What causes anaemia?


The causes differ for the different types of anaemia.

Iron-deficiency anaemia
This type of anaemia is caused by insufficient dietary intake of iron, reduced absorption of the iron that is consumed, or blood loss.  

Insufficient iron intake:
In first-world settings, inadequate iron intake is uncommon as the sole cause of anaemia – the amount of iron in the diet is usually sufficient. It may, however, contribute to the development of anaemia in the setting of blood loss. 

More iron is found in meat sources than in plant foods, and it’s better absorbed, as is iron in an acidic environment. Certain foods contain substances that may impair iron absorption. These include the tannates in tea; the phosphates and phytates in whole grains and seeds; as well as calcium.  

In a country like South Africa, insufficient intake may indeed be the cause of iron deficiency. This is especially the case with children, where there’s a higher prevalence of malnutrition than in first-world countries. It’s also seen in infants who are weaned onto cow’s milk too early. 

Blood loss:
In most adult cases, it’s not safe to assume that iron deficiency is due solely to inadequate iron intake and a search should be undertaken for a source of blood loss.

This may be obvious, as in the case of heavy menstrual bleeding or recent childbirth. Another cause may be bleeding into the digestive tract as a result of an ulcer in the stomach or small intestine, a tumour or haemorrhoids. These can all result in blood in the stool or diarrhoea with black, tarry stools (melaena).  

Frequently, the source of bleeding isn’t obvious. Causes that can be overlooked include: 

  • Frequent blood donation 
  • Excessive diagnostic blood testing
  • Underestimation of heavy bleeding during menstruation
  • Breastfeeding 
  • Bleeding into the digestive tract that doesn’t produce obvious symptoms
  • Hookworm and tapeworm infestation in children 

Impaired iron absorption:
In conditions where the digestive tract isn’t functioning correctly, iron cannot be absorbed. 

A number of factors determine the efficiency of iron absorption and certain medical conditions may interfere with this. These included coeliac disease, atrophic gastritis, lack of stomach acid due to antacid medication, gastric bypass surgery for weight loss and chronic diarrhoea

Aplastic anaemia
Damage to the bone marrow’s stem cells causes aplastic anaemia. In more than half of people who have this type of anaemia, the cause of the disorder is unknown.

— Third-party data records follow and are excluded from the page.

-- ==== Sys2Proof/Laws/Operands.lean ====
section
/-! SUPPORT. What the operand forms and the engine's operations can do (spec R8, R22, R100 to R109, R130, R154). -/

namespace Sys2Proof.Machine

open Sys2Proof

/-! ### Limbs -/

theorem limb_toNat (v j : Nat) : (limb v j).toNat = v / 2 ^ (64 * j) % 2 ^ 64 := by
  simp [limb]

/-- A limb beyond the value's significant width is 0 (spec R8). -/
theorem limb_eq_zero {v j : Nat} (h : v < 2 ^ (64 * j)) : limb v j = 0 := by
  simp [limb, Nat.div_eq_of_lt h]

@[simp] theorem limb_zero (j : Nat) : limb 0 j = 0 := by simp [limb]

/-- A value is its part below limb `j`, limb `j`, and its part above. -/
theorem limb_split (v j : Nat) :
    v = v % 2 ^ (64 * j) + 2 ^ (64 * j) * ((limb v j).toNat + 2 ^ 64 * (v / 2 ^ (64 * (j + 1)))) := by
  have h1 : v / 2 ^ (64 * (j + 1)) = v / 2 ^ (64 * j) / 2 ^ 64 := by
    rw [Nat.div_div_eq_div_mul, ← pow_add]; congr 2
  rw [limb_toNat, h1, Nat.mod_add_div, Nat.mod_add_div]

/-- What LDL leaves (spec R154): the parts below and above limb `j` as they were, limb `j` replaced. -/
theorem replaceLimb_eq (v j : Nat) (w : Word) :
    replaceLimb v j w =
      v % 2 ^ (64 * j) + 2 ^ (64 * j) * (w.toNat + 2 ^ 64 * (v / 2 ^ (64 * (j + 1)))) := by
  have h := limb_split v j
  unfold replaceLimb
  generalize (limb v j).toNat = l at *
  generalize v / 2 ^ (64 * (j + 1)) = u at *
  generalize v % 2 ^ (64 * j) = m at *
  generalize 2 ^ (64 * j) = P at *
  subst h
  have e : m + P * (l + 2 ^ 64 * u) - l * P = m + P * (2 ^ 64 * u) := by
    rw [Nat.mul_add, Nat.mul_comm l P]; omega
  rw [e]; ring

/-! ### The limb count and the engine's operations -/

/-- `N` is unset exactly when its value is 0 (spec R22). -/
theorem State.n_eq_zero_iff (s : State) : s.n = 0 ↔ s.n.toNat = 0 := by
  rw [← BitVec.toNat_inj]; simp

/-- All the reading of `N` can do (spec R22). -/
theorem limbCount_cases (s : State) :
    (s.n = 0 ∧ limbCount s = .error .invalidParameters) ∨ (s.n ≠ 0 ∧ limbCount s = .ok s.n.toNat) := by
  unfold limbCount; split <;> simp_all

/-- All `power_of_two` can do (spec R100). -/
theorem powerOfTwo_cases (cap e : Nat) :
    (cap ≤ e ∧ powerOfTwo cap e = .error .capacityOverflow) ∨ (e < cap ∧ powerOfTwo cap e = .ok (2 ^ e)) := by
  unfold powerOfTwo; split <;> simp_all

/-- All `floor_div` can do (spec R104). -/
theorem floorDiv_cases (a b : Nat) :
    (b = 0 ∧ floorDiv a b = .error .divisionByZero) ∨ (b ≠ 0 ∧ floorDiv a b = .ok (a / b)) := by
  unfold floorDiv; split <;> simp_all

/-- All `multiply` can do (spec R106). -/
theorem multiply_cases (cap a b : Nat) :
    (2 ^ cap ≤ a * b ∧ multiply cap a b = .error .capacityOverflow) ∨
      (a * b < 2 ^ cap ∧ multiply cap a b = .ok (a * b)) := by
  unfold multiply; split <;> simp_all

/-- All `subtract` can do (spec R108). -/
theorem subtract_cases (a b : Nat) :
    (a < b ∧ subtract a b = .error .underflow) ∨ (b ≤ a ∧ subtract a b = .ok (a - b)) := by
  unfold subtract; split <;> simp_all

/-- All `compute` can do (spec R130), the Underflow guards still standing. -/
theorem barrettConstants_cases {n p : Nat} {o : Except ErrorCode BarrettConstants} (h : barrettConstants n p = o) :
    (p = 0 ∧ o = .error .invalidParameters) ∨
      (p ≠ 0 ∧ o = .error .underflow ∧
        (2 ^ (128 * n) / p < 2 ^ (64 * n) * (2 ^ (64 * n) / p) ∨ 2 ^ (64 * n) < 2 ^ (64 * n) / p * p)) ∨
      (p ≠ 0 ∧
        o = .ok ⟨2 ^ (64 * n) / p, 2 ^ (128 * n) / p - 2 ^ (64 * n) * (2 ^ (64 * n) / p),
          2 ^ (64 * n) - 2 ^ (64 * n) / p * p⟩) := by
  subst h
  by_cases hp : p = 0
  · exact .inl ⟨hp, by simp [barrettConstants, hp]⟩
  · rcases subtract_cases (2 ^ (128 * n) / p) (2 ^ (64 * n) * (2 ^ (64 * n) / p)) with ⟨h1, e1⟩ | ⟨h1, e1⟩
    · exact .inr (.inl ⟨hp, by simp [barrettConstants, hp, e1], .inl h1⟩)
    · rcases subtract_cases (2 ^ (64 * n)) (2 ^ (64 * n) / p * p) with ⟨h2, e2⟩ | ⟨h2, e2⟩
      · exact .inr (.inl ⟨hp, by simp [barrettConstants, hp, e1, e2], .inr h2⟩)
      · exact .inr (.inr ⟨hp, by simp [barrettConstants, hp, e1, e2]⟩)

/-! ### The output buffer -/

@[simp] theorem limbSequence_length (lmax n x : Nat) : (limbSequence lmax n x).length = lmax := by
  simp [limbSequence]

/-- Entry `j` of what DECOMP writes (spec R137). -/
theorem limbSequence_getD (lmax n x j : Nat) :
    (limbSequence lmax n x).getD j 0 = if j < lmax then if j < n then limb x j else 0 else 0 := by
  by_cases h : j < lmax <;> simp [limbSequence, List.getD, h]

end Sys2Proof.Machine
end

A number of diseases, conditions and factors can cause aplastic anaemia, including:

  • Toxins such as pesticides, arsenic and benzene
  • Radiation and chemotherapy
  • Medicines such as chloramphenicol
  • Infectious diseases such as hepatitis, Epstein-Barr virus, cytomegalovirus, parvovirus B19, and HIV
  • Autoimmune disorders such as lupus and rheumatoid arthritis

Inherited conditions, such as Fanconi anaemia, Shwachman-Diamond syndrome, dyskeratosis congenital and Diamond-Blackfan anaemia may also cause aplastic anaemia.

Haemolytic anaemia
The immediate cause of haemolytic anaemia is the premature destruction of red blood cells.

A number of diseases, conditions, and factors can cause the body to destroy its red blood cells. These causes can be inherited or acquired. Sometimes, the cause of haemolytic anaemia isn't known.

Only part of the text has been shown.